What happens is someone will say something provocative in public, like you may have seen the CEO of Anthropic, Dario Amadei say a few months ago at a Council on Foreign Relations interview. Many interesting things in that interview, but a quote that we saw got shared around a lot was in 12 months, we may be in a world where AI is writing essentially all the code.

Right now, speaking to a general audience, as software engineers, we hear a little bit different when you're saying the part about writing the code, because we understand that the job contains, you know, other factors. But regardless, I posted a friendly challenge in response to that to do with, like, could you replace the software in one mainframe?

Can we kill one mainframe even, how difficult is that right now with these AI tools that are soon to supposedly write essentially all the code, right? And the specifics of my challenge are not really that relevant right now. So, just over the past two years, I have repeatedly said different forms of this.

I have repeatedly said different forms of this LLMs, large language models, break old code. I say that a lot because I think it is ignored, simply the importance of maintaining old code and keeping it alive, that already is ignored and the extent to which these AI tools are performing much better on writing new code than in editing code that already exists, I feel like that's sort of doubly ignored as a result.

I feel like I raise pretty basic questions and point out pretty obvious limitations a lot of the time and get somewhat extreme reactions, honestly. You know, I've been called a Luddite. I've been told I have my head in the sand. I've been told I'm missing the big picture. In the case where I posted that challenge, actually, the full quote was, I was completely missing the big picture so much that it physically hurts to read my post.

And, you know, if my posts have hurt you, I'm sorry. Honestly, it doesn't feel good to be talked to in any of these ways, right? So you may have had to feel that way at some point as well. Or maybe you've been told this. You've been told that you'll be left behind.

I struggle with this one, honestly. I feel that left behind is verbiage better suited for, you know, some post-apocalyptic religious prophecy in the form of a B-movie franchise starring Kirk Cameron than in some sort of nuanced technical discussion. I heard this one recently from someone who was saying it with a straight face and is someone whose work I respect, you know, goes back a long time.

They said resistance is futile. Again, I cannot comprehend what would make someone want to say things like this. For all the money in the bank, do you recall what that quote is from? Was it from the hero of that story? No. It's a quote from the Borg, from Star Trek, one of the most notorious villains in the entire science fiction genre.

If we find ourselves quoting the Borg in earnest, maybe we should reassess what side we're on. When Picard was captured and being mind-controlled by the AI, he said resistance is futile as Locutus. But the real Picard would never say resistance is futile. Now, Picard would say if you're on the side of truth, you should resist to the last breath.
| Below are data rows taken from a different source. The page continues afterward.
-- ==== Sys2Proof/Machine/Issue.lean ====
section
/-!
DEFINITION. Fetch of a bundle and what holds its issue back (03 R45-R49, 06 R141-R143, 07 R166, R171, R176, R177,
10 R250, 11 R269, R285, R286, 21 R411, R415).
-/

namespace Sys2Proof

/-- The q register a guard reads (06 R142). -/
def Guard.reads (g : Guard) : List Machine.SDest := [.q g.q.toNat]

end Sys2Proof

namespace Sys2Proof.Machine

/-! ### Fetch (03 R45-R47) -/

/-- The slots a header byte marks present, in header-bit order. -/
def slotsOf (h : Nat) : List Nat := (List.range 8).filter fun i => h / 2 ^ i % 2 == 1

/-- The kind of slot i. -/
def slotKind (i : Nat) : SlotKind :=
  match i with
  | 0 => .s
  | 1 => .x
  | 2 => .l
  | 3 => .w
  | 4 => .v
  | 5 => .y
  | 6 => .m
  | _ => .e

/-- Offset of slot i in a bundle with header h. -/
def slotOffset (h i : Nat) : Nat := 1 + (((slotsOf h).filter (· < i)).map fun j => (slotKind j).bytes).sum

/-- A byte range lies in the execute window of the running kernel. -/
def Kernel.inWindow (kn : Kernel) (a n : Nat) : Bool :=
  capHas kn.code rExec && capBase kn.code ≤ a && a + n ≤ capBase kn.code + capLen kn.code

/-- The header byte at a code offset. -/
def State.headerAt (s : State) (k a : Nat) : Nat := (s.objByte (capObj (s.strand k).kn.code) a).toNat

/-- The word of slot i of the bundle at a. -/
def State.slotWord (s : State) (k a i : Nat) : Nat :=
  s.objLE (capObj (s.strand k).kn.code) (a + slotOffset (s.headerAt k a) i) (slotKind i).bytes

/-- What slot i of the bundle at a decodes to. -/
def State.slotAt (s : State) (k a i : Nat) : Decoded (TrapCode ⊕ Reason) := decodeSlot (slotKind i) (s.slotWord k a i)

/-- What fetch finds at an address: a line-end marker, the slots of a bundle and its length, or a fault with the
slots known. -/
inductive Fetched where
  | lineEnd
  | bundle (len : Nat) (slots : List Nat)
  | bad (code : TrapCode) (slots : List Nat)
  deriving DecidableEq, Repr

/-- The checks of R46 and R47 in their order (log 60, DEDUCED). -/
def State.fetch (s : State) (k a : Nat) : Fetched :=
  let kn := (s.strand k).kn
  let h := s.headerAt k a
  if !kn.inWindow a 1 then .bad .capbounds []
  else if h = 0 then .lineEnd
  else if 64 < a % 64 + frameLen h then .bad .illenc (slotsOf h)
  else if !kn.inWindow a (frameLen h) then .bad .capbounds (slotsOf h)
  else .bundle (frameLen h) (slotsOf h)

/-- The extent that holds a code offset. -/
def State.codeExtent (s : State) (k a : Nat) : Nat := a / 2 ^ pageLog (((s.obj (capObj (s.strand k).kn.code)).map (·.pcode)).getD 0)
/-- A fetch of a bundle or of a stream word from a host-homed extent counts at the host link port (19 R398; log 71, DEDUCED). -/
def State.countFetch (s : State) (obj off : Nat) : State :=
  (s.extents obj off 1).foldl (fun s x => if (s.tableEntry x.1 x.2).any (·.home == 2) then s.countAccess x.1 x.2 else s) s
/-- What the translation of a fetch address finds (19 R397). -/
def State.fetchFinds (s : State) (k a : Nat) : Finding :=
  let obj := capObj (s.strand k).kn.code
  if s.badEntries.contains (obj, none) || s.badEntries.contains (obj, some (s.codeExtent k a)) then .error
  else
    match s.place obj a with
    | .gone => .gone
    | .absent o e => .absent o e
    | .at _ => .ok

/-- The decoded slots of a bundle up to the first that decodes to no instruction (log 66, DEDUCED). -/
def State.decodedSlots (s : State) (k a : Nat) : List Nat → List (Nat × Instr)
  | [] => []
  | i :: r =>
    match s.slotAt k a i with
    | .ok x => (i, x) :: s.decodedSlots k a r
    | .bad _ => []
He embodied that again and again. But we need to breathe. I'm responding to emotionally charged rhetoric and now I've started spewing out my own emotionally charged rhetoric in response. This is not helping me listen to these people. They mean well. You know, I've chosen to engage. I've made the decision to engage in these conversations and I need to be able to try to do that productively.

I need to be able to hear people out. I think we need to back up and decide what are we even talking about. It is something very important. It makes sense that a lot of us feel strongly about it, which then leads to us being in conflict with each other.

Because we're pondering, what is the future of software? What is it going to look like next? What can we make it? I mean, that is deeply interesting. If there's one thing I am grateful to AI for, it's probably, even more than the technology, the opportunity for us to have all be thrown into this one conversation about the future of the craft.

It's a very difficult conversation to be in of late. And I'm going to try to make it a little easier with this. But I think it is an important one worth having. I've identified six scenarios that seem to be embedded in the views people have been putting out over the last few years.

And I'd like to share them with you for the remainder of this talk. Let's get started. These are Extreme Completion, the Devocalypse, the Abstraction Leap, Uncharted Waters, the Review Economy, and the Infinite Pile of Garbage. We will discuss each of these briefly. Now, Extreme Completion is probably the most conservative of these views because it is already happening.

We can just see it happen. There's no real doubt about whether this one will happen. It's just a matter of, you know, how much with what impact. And that is simply the autocomplete style editors like Cursor, like GitHub Copilot are just going to continue to help us type more of the typing and be a great convenience, right?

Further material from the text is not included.